§ SUPPLIED RECORDS
________________________________________
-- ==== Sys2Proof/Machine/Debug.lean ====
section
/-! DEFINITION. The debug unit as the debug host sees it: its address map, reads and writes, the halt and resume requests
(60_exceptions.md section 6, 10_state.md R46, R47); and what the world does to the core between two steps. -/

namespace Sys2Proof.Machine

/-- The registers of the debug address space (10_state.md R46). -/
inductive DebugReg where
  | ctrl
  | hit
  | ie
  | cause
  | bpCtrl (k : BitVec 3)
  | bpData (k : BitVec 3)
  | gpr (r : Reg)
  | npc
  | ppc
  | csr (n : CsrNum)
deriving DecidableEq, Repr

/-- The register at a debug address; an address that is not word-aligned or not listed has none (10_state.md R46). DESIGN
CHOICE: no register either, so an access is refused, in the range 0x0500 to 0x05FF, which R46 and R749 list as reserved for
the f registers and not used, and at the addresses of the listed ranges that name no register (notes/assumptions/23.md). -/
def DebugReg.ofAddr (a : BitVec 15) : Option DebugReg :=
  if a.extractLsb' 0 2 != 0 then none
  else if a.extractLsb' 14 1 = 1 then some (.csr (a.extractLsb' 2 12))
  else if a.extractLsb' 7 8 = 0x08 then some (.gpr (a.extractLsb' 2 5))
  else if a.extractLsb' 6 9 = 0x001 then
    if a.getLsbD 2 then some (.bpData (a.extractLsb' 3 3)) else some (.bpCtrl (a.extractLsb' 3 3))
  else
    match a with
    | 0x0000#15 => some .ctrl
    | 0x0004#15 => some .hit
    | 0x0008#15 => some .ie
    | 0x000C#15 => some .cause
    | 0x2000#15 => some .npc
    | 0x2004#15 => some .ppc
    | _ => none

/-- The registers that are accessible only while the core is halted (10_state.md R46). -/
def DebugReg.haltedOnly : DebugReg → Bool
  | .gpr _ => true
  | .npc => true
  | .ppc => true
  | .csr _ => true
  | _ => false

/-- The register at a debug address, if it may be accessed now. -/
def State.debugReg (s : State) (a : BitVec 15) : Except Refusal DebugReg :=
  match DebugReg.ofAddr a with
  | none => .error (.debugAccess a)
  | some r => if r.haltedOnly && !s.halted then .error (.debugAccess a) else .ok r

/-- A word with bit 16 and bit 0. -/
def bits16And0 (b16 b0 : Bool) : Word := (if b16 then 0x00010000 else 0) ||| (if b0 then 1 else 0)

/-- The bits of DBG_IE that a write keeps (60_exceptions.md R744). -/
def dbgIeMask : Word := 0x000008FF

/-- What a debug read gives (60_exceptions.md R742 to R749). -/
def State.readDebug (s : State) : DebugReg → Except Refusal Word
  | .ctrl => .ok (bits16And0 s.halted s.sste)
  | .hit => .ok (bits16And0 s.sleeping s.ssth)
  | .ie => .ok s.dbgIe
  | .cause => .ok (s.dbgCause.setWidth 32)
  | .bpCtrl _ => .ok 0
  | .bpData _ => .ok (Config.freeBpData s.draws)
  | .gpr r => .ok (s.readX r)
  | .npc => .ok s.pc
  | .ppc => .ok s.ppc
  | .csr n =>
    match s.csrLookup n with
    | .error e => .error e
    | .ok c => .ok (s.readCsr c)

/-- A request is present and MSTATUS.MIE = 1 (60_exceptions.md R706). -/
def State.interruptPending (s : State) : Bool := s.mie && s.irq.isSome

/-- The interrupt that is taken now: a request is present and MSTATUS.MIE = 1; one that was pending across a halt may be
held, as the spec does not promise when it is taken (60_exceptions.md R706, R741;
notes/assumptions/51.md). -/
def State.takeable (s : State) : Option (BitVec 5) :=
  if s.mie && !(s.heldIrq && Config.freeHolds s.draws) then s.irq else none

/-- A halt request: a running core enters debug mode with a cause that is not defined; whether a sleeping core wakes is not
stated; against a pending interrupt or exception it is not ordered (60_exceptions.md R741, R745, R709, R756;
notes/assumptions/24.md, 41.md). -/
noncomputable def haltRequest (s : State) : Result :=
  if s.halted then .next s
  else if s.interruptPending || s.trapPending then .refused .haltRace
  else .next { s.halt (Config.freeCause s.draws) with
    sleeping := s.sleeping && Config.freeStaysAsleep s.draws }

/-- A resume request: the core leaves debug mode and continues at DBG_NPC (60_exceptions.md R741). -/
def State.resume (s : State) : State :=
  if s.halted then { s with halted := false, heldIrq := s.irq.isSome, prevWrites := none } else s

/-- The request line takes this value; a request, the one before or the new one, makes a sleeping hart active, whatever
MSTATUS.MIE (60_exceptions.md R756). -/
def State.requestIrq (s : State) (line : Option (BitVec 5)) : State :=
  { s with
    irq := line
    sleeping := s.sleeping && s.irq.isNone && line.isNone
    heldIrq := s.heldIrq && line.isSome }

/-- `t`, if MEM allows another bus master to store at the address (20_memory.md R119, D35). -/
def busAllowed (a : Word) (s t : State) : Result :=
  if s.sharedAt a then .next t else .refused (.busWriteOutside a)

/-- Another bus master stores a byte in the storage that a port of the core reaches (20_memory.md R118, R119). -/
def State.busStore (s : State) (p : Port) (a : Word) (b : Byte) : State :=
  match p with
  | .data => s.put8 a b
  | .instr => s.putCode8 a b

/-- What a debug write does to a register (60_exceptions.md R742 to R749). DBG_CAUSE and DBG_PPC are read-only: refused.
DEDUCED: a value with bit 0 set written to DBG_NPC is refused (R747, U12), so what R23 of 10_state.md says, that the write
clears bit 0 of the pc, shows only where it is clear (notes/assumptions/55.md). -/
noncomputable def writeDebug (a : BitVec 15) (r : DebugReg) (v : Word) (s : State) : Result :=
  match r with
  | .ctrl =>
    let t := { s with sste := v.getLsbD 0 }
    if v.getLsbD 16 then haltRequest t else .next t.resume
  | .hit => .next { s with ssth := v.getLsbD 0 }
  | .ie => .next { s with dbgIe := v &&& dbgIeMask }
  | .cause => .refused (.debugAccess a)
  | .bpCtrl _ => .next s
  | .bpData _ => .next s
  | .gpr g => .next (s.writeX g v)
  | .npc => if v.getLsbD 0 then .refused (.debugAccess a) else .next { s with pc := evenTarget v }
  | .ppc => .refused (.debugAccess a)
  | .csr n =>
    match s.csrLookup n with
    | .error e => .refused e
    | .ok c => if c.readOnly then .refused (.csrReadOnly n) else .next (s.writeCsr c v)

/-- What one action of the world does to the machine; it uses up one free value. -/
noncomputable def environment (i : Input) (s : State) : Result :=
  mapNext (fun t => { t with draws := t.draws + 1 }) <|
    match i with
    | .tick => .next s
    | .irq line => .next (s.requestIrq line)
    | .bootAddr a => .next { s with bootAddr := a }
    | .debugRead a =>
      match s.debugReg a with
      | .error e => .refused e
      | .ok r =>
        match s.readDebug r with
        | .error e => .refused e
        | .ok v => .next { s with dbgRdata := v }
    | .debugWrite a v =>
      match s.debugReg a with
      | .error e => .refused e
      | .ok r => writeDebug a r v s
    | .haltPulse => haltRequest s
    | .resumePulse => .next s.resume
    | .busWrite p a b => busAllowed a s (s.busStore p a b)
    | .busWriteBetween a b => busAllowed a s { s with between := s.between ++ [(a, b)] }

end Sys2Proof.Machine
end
________________________________________
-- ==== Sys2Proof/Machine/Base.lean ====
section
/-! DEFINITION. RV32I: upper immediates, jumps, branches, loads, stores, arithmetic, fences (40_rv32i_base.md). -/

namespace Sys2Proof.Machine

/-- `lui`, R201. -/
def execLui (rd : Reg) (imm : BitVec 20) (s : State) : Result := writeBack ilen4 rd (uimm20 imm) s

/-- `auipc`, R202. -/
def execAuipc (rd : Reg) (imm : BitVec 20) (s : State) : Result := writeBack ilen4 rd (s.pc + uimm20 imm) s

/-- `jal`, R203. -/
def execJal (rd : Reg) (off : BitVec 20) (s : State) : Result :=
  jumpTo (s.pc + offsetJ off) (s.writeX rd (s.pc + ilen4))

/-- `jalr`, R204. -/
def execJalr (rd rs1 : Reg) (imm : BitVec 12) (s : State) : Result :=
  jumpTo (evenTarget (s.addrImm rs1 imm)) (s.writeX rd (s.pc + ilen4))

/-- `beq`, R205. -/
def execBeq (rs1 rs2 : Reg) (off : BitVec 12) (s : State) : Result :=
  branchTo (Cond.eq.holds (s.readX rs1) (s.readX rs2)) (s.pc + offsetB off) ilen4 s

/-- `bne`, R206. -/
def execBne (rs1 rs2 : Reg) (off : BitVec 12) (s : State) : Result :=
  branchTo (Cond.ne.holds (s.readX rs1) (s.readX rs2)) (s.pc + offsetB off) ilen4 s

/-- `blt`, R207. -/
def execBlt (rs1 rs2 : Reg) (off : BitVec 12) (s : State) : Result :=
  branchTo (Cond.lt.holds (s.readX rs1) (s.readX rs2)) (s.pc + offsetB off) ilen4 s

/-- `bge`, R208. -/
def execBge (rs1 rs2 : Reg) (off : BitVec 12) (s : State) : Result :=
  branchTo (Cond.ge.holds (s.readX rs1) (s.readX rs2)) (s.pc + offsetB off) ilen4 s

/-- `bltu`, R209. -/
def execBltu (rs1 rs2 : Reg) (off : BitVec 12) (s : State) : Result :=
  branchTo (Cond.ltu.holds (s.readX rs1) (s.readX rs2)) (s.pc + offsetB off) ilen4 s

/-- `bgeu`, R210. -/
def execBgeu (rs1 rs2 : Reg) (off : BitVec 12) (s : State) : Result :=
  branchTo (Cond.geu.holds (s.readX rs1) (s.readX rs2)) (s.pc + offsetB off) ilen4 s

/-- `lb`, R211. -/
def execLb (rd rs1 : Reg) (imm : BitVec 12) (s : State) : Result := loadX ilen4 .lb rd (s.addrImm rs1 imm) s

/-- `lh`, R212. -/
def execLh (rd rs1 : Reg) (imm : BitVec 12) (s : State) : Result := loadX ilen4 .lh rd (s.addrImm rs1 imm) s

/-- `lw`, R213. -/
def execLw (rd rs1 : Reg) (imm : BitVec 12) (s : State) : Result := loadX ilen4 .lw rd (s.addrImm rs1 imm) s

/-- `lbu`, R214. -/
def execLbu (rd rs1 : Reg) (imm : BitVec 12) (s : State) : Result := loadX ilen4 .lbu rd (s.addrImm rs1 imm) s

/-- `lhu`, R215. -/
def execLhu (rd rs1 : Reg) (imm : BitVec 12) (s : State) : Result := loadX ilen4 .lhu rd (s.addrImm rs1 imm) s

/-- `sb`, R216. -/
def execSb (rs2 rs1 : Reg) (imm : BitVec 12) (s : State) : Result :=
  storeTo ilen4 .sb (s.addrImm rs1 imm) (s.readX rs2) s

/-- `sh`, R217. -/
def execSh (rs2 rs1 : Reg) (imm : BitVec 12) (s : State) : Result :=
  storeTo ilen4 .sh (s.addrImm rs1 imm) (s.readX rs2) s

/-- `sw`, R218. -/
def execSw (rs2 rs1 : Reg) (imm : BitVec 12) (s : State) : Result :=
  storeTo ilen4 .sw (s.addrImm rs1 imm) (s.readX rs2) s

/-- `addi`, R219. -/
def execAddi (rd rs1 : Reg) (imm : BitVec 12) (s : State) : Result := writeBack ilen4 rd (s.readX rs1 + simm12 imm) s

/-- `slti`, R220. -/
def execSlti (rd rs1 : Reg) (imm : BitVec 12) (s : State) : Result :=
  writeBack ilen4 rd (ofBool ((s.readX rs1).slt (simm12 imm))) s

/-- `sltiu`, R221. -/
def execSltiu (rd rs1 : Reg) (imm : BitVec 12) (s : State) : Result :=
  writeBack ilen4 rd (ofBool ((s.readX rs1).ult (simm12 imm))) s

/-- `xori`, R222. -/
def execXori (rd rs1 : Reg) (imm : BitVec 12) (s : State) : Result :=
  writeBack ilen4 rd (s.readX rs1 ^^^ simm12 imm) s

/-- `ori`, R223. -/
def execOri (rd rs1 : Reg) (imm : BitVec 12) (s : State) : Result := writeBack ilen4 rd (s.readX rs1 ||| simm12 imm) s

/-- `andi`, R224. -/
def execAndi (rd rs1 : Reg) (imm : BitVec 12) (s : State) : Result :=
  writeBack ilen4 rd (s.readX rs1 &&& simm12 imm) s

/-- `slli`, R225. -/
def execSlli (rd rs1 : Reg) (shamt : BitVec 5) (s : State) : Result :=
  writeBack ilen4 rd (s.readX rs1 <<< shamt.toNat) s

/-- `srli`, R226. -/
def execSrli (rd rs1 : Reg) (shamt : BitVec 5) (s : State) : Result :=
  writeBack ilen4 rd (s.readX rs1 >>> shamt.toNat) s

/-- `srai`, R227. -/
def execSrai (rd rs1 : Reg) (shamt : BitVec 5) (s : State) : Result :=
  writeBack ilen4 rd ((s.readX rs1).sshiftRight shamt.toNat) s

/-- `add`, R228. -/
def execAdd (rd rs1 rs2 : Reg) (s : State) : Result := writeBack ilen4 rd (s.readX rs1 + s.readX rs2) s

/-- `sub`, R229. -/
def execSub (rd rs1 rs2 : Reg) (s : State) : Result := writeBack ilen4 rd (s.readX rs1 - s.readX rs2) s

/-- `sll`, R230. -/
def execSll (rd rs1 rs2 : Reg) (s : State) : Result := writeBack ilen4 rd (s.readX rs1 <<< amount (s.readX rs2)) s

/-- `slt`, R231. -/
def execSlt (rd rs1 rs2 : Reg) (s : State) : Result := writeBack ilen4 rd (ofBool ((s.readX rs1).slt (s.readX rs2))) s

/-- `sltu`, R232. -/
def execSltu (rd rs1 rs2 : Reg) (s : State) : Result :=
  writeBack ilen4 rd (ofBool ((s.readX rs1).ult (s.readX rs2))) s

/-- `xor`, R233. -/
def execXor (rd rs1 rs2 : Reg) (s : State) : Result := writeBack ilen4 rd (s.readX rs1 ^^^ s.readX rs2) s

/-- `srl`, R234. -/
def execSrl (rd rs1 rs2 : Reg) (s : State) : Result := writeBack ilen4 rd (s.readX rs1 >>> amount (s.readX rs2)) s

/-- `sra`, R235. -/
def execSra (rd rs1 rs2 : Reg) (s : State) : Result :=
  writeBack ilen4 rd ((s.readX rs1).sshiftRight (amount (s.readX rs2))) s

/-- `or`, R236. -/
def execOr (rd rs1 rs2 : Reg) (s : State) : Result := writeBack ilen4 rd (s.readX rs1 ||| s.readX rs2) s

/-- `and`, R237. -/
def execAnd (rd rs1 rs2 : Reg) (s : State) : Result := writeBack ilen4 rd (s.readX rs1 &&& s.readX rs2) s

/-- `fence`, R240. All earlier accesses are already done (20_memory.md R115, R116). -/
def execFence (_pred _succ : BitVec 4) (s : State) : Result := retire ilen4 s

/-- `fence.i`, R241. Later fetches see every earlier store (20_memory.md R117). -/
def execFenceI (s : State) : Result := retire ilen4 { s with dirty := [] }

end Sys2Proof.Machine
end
________________________________________
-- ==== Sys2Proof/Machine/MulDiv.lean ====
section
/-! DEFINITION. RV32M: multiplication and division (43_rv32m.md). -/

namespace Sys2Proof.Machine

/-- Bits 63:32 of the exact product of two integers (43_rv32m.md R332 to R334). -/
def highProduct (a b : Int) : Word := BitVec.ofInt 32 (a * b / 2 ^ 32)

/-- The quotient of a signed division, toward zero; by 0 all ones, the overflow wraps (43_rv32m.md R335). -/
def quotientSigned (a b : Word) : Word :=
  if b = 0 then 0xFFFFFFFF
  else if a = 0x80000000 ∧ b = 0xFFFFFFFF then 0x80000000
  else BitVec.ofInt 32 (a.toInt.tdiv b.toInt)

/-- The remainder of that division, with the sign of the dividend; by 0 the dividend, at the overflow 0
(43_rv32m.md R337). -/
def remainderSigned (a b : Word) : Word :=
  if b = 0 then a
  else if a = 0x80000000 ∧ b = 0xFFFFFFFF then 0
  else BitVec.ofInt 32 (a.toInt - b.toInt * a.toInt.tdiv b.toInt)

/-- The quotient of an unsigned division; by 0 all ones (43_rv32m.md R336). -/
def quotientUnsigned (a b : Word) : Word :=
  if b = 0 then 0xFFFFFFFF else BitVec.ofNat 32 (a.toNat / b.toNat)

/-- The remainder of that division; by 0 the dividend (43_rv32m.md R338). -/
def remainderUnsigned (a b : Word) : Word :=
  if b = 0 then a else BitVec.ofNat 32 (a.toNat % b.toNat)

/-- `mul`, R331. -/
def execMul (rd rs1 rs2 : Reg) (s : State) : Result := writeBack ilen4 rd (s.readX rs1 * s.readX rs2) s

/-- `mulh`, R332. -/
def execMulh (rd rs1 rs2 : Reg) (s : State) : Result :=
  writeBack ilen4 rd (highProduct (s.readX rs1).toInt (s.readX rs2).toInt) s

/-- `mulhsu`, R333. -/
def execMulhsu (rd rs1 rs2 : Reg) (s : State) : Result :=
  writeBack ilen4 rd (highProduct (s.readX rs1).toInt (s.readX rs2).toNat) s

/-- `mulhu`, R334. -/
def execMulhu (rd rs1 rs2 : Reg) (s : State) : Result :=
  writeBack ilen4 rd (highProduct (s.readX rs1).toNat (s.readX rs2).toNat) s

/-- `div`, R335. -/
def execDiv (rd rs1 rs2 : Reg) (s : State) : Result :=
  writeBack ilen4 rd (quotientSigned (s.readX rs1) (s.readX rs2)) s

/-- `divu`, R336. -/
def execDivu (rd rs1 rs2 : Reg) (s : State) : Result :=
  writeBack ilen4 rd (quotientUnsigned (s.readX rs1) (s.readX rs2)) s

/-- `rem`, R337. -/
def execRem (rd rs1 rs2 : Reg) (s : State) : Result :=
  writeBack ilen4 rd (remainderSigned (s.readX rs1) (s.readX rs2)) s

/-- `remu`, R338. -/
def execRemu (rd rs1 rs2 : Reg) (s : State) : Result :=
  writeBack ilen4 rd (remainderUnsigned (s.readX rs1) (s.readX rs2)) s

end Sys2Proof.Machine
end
________________________________________
§ PROBLEM TO SOLVE
Identify the lines of the data that contain the word "evenTarget". Copy each of them.

§ SOLVED EXERCISE
  | .npc => if v.getLsbD 0 then .refused (.debugAccess a) else .next { s with pc := evenTarget v }
  jumpTo (evenTarget (s.addrImm rs1 imm)) (s.writeX rd (s.pc + ilen4))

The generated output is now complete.